Image segmentation is a process in which regions or features sharing similar characteristics are identified and grouped together.
Image segmentation may use statistical classification, thresholding, edge detection, region detection, or any combination of these techniques.
The output of the segmentation step is usually a set of classified elements.
Most segmentation techniques are either region-based or edge-based.

Edge-based techniques rely on discontinuities in image values between distinct regions, and the goal of the segmentation algorithm is to accurately demarcate the boundary separating these regions.

Region-based techniques rely on common patterns in intensity values within a cluster of neighboring pixels.
The cluster is referred to as the region, and the goal of the segmentation algorithm is to group regions according to their anatomical or functional roles.
Important principles:-

Value similarity - Gray value differences

- Gray value variance

Spatial Proximity - Euclidean distance

- Compactness of a region

Region-based segmentation methods attempt to partition or group regions according to common image properties.

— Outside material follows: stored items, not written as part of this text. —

-- ==== Sys2Proof/Certificates/Slice0/Obligations.lean ====
section
/-! DEFINITION. The statements about MD26 for the provers. Each docstring names the rule of spec/ it formalises. -/

namespace Sys2Proof.Claims

open Sys2Proof.Machine

/-! ### Words the statements share -/

/-- `MD`, `MS` and `IMM` of a word, by arithmetic (30_encoding.md R51). -/
def mdOf (w : Word) : MNum := Fin.ofNat 4 (w.toNat / 16)
def msOf (w : Word) : MNum := Fin.ofNat 4 (w.toNat / 64)
def immOf (w : Word) : Nat := w.toNat / 256 % 256

/-- The opcode table (30_encoding.md R53): match, mask, and the command with the operands of a word. -/
def opcodeRows : List (Word × Word × (Word → Instr)) :=
  [(0x00000000, 0xFFFFFFFF, fun _ => .nop),
   (0x00000001, 0xFFFFFFFF, fun _ => .norm),
   (0x00000002, 0xFFFFFFFF, fun _ => .rinv),
   (0x00000003, 0xFFFF00CF, fun w => .build (mdOf w) (immOf w)),
   (0x00000004, 0xFFFFFF3F, fun w => .det (msOf w)),
   (0x00000005, 0xFFFFFF0F, fun w => .inv (mdOf w) (msOf w)),
   (0x00000006, 0xFFFF003F, fun w => .col (msOf w) (immOf w)),
   (0x00000007, 0xFFFFFF3F, fun w => .dim (msOf w))]

/-- A word with this `OP` is illegal where `bad` holds of its fields (30_encoding.md R54). -/
def illegalWhere (op : Nat) (bad : Word → Prop) : Prop :=
  ∀ w : Word, w.toNat % 16 = op → bad w → ∃ r, decodeCmd w = .error r

/-- The fields `MD`, `MS`, `IMM` and `RSV` of a word that are not zero (30_encoding.md R50). -/
def mdNonzero (w : Word) : Prop := w.toNat / 16 % 4 ≠ 0
def msNonzero (w : Word) : Prop := w.toNat / 64 % 4 ≠ 0
def immNonzero (w : Word) : Prop := w.toNat / 256 % 256 ≠ 0
def rsvNonzero (w : Word) : Prop := w.toNat / 65536 ≠ 0

/-- STATUS as the commit of a command leaves it: BUSY 0, DONE 1, OVR as it was, and the error code
(60_exceptions.md R144). -/
def endedStatus (s : State) (e : ErrCode) : Status :=
  { busy := false, done := true, ovr := s.status.ovr, err := e }

/-- The host transaction that the next step performs, if the host takes it: at the port, or forwarded by the bridge. The
agenda that says so is the model's (notes/assumptions/3.md). -/
def nextOp (s : State) : Option HostOp :=
  match s.agenda with
  | .host op :: _ => some op
  | .bus acc :: _ => bridge s.cfg acc
  | .engine :: _ => none
  | .reset :: _ => none
  | [] => none

/-- The next step is the commit of the command in flight (notes/assumptions/3.md). -/
def commitIsNext (s : State) : Prop :=
  s.status.busy = true ∧ (s.agenda = [] ∨ ∃ rest, s.agenda = .engine :: rest)

/-- The next step is a reset (notes/assumptions/3.md). -/
def resetIsNext (s : State) : Prop := ∃ rest, s.agenda = .reset :: rest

These image properties consist of :

Intensity values from original images, or computed values based on an image operator
Textures or patterns that are unique to each type of region
Spectral profiles that provide multidimensional image data

Elaborate systems may use a combination of these properties to segment images, while simpler systems may be restricted to a minimal set on properties depending of the type of data available.

There are three basic approaches to segmentation:

Region Merging - recursively merge regions that are similar.

Original image Region Merging

Combine regions considered similar based on a few region characteristics.
Determining similarity between two regions is most important step.
Approaches for judging similarity based on:

Gray values
Color
Texture
Size
Shape
Spatial proximity and connected

Region Splitting - recursively divide regions that are heterogeneous.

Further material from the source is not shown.